- [Work instructions]:
Given the listing below, write out exactly the lines starting with the line that has "found dominant at" and going on through the line that has "lineAtStart := .receiving, rxBytes", both kept.

- [Records]:
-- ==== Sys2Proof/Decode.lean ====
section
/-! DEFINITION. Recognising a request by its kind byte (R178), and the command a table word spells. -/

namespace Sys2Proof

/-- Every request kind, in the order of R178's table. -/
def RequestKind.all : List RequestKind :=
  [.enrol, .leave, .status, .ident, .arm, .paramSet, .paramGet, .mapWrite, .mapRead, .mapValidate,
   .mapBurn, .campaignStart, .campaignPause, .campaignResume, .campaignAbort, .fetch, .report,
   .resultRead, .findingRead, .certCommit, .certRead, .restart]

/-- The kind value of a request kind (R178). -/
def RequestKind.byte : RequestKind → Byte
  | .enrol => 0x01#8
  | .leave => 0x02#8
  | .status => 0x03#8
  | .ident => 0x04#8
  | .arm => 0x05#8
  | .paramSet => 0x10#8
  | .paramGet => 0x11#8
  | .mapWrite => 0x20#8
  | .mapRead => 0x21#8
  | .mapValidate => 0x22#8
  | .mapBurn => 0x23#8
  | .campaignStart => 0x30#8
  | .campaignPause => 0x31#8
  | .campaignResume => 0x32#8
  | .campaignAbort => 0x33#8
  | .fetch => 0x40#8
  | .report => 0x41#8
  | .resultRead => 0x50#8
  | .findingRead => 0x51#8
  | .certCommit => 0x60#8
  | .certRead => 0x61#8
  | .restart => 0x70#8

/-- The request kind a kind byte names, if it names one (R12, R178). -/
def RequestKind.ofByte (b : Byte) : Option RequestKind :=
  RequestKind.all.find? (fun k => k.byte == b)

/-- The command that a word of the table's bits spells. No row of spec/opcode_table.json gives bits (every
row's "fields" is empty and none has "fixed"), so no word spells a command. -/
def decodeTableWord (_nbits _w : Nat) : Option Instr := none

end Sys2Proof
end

--

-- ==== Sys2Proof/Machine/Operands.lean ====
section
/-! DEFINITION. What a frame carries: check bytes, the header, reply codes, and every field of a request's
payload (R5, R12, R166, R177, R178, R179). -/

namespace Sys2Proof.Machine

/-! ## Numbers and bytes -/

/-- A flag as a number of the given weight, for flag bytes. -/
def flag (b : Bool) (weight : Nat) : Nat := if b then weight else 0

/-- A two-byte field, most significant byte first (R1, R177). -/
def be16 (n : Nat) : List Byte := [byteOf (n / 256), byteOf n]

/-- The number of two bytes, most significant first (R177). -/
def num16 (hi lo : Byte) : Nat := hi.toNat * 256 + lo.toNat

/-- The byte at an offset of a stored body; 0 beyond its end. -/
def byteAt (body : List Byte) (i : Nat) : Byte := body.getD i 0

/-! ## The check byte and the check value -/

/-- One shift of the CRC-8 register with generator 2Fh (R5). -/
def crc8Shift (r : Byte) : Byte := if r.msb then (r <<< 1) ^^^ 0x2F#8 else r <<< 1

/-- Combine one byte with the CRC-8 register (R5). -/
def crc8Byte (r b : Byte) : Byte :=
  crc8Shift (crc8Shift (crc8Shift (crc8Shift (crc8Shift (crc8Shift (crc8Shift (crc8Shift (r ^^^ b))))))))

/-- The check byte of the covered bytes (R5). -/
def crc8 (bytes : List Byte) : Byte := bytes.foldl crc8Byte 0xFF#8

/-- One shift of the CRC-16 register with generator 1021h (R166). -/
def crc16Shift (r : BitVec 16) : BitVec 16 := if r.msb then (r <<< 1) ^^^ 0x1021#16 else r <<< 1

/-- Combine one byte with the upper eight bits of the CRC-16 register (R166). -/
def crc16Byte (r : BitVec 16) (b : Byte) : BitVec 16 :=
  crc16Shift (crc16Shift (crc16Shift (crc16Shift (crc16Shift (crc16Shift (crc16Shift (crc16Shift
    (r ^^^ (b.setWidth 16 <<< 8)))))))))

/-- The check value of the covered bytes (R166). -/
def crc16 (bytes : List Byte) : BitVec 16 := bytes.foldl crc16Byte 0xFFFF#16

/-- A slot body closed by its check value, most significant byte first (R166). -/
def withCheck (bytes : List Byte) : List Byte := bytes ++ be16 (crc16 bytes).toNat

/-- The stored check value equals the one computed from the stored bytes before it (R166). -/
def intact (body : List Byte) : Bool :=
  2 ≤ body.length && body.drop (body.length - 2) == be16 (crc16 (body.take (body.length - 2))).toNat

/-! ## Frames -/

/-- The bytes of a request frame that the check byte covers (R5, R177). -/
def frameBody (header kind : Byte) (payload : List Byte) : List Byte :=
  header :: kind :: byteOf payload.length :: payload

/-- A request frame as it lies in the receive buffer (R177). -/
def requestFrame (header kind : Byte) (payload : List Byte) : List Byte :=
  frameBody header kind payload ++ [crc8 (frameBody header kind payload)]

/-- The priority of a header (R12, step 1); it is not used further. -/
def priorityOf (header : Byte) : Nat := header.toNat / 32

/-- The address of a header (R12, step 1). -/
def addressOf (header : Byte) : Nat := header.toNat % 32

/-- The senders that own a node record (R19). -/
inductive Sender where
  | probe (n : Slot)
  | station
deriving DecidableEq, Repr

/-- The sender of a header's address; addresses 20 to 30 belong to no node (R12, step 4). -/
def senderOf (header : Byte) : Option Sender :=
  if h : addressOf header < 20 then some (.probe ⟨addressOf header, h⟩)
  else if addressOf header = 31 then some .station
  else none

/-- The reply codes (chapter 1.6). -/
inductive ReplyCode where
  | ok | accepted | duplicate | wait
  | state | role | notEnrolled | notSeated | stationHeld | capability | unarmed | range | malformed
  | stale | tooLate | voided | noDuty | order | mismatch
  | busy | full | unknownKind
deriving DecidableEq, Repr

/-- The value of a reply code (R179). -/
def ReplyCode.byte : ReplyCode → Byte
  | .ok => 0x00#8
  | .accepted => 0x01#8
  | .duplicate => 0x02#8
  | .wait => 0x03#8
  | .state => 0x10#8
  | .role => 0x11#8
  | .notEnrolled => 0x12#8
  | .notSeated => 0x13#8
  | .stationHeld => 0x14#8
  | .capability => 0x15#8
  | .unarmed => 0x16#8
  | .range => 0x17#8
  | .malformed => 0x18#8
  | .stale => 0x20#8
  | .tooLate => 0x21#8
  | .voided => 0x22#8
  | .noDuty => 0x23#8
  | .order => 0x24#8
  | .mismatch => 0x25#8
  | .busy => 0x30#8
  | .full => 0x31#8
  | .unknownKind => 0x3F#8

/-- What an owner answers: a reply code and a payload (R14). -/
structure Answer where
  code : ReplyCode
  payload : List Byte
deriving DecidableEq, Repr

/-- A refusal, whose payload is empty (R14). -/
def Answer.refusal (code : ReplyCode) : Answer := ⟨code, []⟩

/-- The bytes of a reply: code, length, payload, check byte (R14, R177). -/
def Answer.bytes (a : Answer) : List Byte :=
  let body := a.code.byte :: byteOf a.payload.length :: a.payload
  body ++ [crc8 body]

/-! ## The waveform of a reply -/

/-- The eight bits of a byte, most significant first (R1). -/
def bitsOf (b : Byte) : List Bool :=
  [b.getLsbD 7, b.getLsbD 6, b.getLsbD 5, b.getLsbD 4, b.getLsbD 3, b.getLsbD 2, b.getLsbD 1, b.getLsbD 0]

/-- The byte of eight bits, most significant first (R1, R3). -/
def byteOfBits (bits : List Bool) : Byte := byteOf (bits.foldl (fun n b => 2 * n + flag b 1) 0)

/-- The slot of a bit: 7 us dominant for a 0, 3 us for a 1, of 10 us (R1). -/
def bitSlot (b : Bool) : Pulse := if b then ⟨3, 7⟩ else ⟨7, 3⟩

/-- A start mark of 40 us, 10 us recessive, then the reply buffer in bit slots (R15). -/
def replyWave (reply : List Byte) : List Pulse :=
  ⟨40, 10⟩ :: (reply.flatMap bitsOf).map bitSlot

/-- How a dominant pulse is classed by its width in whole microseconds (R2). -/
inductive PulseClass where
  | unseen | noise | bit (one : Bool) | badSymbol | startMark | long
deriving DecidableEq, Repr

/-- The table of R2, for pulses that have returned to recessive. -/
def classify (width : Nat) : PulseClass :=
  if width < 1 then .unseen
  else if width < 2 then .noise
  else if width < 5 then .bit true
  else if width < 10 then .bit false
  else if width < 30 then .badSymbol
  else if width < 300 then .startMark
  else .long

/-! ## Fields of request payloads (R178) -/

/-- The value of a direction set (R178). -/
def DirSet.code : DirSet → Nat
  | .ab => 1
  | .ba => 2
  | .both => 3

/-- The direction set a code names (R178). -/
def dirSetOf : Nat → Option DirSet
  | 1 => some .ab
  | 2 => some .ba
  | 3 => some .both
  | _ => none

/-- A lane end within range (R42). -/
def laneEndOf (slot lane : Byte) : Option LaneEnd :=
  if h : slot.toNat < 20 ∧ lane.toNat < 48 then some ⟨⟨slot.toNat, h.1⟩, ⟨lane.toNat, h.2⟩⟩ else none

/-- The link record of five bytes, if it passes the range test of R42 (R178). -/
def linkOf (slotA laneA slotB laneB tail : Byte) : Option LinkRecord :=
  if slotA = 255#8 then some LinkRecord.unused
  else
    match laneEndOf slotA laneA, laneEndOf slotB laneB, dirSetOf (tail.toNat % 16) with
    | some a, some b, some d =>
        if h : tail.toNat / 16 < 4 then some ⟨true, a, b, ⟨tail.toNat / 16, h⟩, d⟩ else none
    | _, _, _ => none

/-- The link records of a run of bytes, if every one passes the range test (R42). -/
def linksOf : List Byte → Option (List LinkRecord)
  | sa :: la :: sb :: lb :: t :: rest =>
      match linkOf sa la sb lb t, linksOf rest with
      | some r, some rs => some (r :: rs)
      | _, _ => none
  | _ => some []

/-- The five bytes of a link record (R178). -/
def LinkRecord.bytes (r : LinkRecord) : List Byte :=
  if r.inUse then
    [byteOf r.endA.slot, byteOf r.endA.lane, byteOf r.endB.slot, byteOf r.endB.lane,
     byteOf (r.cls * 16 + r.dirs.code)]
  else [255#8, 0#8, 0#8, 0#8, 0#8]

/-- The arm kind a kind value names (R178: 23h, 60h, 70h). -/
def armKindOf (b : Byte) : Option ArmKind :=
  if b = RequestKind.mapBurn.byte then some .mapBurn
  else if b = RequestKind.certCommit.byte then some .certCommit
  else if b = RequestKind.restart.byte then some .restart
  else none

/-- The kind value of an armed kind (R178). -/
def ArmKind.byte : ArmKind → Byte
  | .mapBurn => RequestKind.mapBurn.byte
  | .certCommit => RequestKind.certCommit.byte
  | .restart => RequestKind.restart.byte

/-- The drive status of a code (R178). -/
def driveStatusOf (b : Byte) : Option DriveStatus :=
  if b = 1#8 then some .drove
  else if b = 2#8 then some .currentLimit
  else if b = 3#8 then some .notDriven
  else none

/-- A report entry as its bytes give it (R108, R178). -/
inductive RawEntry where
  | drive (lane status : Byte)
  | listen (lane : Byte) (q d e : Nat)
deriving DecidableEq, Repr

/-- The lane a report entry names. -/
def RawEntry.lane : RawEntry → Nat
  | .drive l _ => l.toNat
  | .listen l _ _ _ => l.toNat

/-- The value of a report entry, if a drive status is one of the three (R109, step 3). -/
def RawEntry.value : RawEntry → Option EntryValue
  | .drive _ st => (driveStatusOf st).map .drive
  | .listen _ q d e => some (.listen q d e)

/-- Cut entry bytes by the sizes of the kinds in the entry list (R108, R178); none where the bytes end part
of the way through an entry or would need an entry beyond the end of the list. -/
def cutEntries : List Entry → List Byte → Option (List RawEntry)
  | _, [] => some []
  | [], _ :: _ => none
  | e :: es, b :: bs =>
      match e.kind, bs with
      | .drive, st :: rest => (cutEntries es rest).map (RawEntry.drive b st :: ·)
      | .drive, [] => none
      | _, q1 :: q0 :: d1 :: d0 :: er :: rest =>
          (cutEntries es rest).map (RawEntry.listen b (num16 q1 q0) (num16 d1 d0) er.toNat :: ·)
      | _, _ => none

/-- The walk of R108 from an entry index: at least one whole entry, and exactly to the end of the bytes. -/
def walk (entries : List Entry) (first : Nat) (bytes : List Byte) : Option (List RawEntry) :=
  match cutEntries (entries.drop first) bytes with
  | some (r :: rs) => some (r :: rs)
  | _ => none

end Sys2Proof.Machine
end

--

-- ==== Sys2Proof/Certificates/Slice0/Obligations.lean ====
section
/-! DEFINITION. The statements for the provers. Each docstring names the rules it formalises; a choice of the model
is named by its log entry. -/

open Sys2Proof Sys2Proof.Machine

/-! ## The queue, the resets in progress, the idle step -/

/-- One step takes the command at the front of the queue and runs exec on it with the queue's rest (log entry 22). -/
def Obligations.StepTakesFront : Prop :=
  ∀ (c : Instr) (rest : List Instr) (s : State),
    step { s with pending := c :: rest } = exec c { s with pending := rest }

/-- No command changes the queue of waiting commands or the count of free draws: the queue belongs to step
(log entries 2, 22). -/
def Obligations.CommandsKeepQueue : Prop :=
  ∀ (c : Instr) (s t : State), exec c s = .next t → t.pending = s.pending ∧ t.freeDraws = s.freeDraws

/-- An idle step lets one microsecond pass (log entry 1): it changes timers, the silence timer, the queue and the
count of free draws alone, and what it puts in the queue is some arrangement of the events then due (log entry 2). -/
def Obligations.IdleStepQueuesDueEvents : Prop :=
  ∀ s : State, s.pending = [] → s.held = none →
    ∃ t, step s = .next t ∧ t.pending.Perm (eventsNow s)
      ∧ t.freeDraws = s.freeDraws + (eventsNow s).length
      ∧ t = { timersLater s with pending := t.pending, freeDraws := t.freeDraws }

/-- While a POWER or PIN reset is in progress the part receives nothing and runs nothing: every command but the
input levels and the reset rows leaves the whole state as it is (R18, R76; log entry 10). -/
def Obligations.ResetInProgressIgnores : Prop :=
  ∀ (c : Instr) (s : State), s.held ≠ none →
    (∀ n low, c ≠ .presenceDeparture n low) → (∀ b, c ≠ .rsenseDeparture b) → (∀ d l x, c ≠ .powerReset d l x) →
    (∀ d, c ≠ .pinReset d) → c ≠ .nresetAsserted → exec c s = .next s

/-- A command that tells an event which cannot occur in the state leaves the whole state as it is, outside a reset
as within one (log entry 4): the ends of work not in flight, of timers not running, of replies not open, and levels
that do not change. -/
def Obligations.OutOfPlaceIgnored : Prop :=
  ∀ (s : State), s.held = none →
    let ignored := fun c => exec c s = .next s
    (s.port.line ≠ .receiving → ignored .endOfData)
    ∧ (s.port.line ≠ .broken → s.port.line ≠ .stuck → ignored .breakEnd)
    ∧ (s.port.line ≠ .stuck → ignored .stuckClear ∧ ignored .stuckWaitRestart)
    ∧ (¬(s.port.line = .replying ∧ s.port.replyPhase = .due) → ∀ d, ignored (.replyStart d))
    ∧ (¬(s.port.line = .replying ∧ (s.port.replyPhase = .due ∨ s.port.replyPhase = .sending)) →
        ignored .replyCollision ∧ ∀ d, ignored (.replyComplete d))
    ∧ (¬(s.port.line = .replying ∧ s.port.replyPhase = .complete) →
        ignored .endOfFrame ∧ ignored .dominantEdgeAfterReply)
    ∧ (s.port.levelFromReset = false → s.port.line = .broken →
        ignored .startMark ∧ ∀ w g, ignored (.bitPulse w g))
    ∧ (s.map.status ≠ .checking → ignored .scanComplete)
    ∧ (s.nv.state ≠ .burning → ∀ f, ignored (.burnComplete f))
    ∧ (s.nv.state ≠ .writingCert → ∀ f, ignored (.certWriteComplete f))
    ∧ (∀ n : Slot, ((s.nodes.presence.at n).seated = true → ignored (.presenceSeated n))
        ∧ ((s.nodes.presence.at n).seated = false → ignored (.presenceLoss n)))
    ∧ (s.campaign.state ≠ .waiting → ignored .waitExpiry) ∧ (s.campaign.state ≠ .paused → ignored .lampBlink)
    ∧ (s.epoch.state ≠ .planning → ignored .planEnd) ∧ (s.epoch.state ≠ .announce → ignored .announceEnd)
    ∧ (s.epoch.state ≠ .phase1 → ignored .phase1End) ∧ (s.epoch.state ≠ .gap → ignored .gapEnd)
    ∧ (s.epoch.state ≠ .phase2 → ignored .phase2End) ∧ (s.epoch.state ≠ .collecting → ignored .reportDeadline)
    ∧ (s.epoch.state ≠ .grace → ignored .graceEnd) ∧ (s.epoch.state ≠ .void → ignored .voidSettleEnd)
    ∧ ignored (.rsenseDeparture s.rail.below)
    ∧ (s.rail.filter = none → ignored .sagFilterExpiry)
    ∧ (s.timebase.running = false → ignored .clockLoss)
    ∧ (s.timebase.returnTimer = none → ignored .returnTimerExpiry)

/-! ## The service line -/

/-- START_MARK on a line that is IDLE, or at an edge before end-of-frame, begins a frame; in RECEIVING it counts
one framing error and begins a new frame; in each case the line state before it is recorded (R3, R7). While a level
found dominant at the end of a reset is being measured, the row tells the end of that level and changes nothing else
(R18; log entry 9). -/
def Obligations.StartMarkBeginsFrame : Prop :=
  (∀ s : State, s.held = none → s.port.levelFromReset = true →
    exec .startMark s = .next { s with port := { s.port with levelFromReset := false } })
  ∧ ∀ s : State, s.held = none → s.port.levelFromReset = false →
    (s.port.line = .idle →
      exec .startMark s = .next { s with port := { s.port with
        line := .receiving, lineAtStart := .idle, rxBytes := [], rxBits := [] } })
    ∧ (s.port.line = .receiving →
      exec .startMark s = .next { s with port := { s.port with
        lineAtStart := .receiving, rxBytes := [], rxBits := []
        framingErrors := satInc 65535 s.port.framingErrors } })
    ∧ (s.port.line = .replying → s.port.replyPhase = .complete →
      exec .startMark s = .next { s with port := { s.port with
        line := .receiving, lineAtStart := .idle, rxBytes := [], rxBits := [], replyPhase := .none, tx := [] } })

- [Response box]:
found dominant at the end of a reset is being measured, the row tells the end of that level and changes nothing else
(R18; log entry 9). -/
def Obligations.StartMarkBeginsFrame : Prop :=
  (∀ s : State, s.held = none → s.port.levelFromReset = true →
    exec .startMark s = .next { s with port := { s.port with levelFromReset := false } })
  ∧ ∀ s : State, s.held = none → s.port.levelFromReset = false →
    (s.port.line = .idle →
      exec .startMark s = .next { s with port := { s.port with
        line := .receiving, lineAtStart := .idle, rxBytes := [], rxBits := [] } })
    ∧ (s.port.line = .receiving →
      exec .startMark s = .next { s with port := { s.port with
        lineAtStart := .receiving, rxBytes := [], rxBits := []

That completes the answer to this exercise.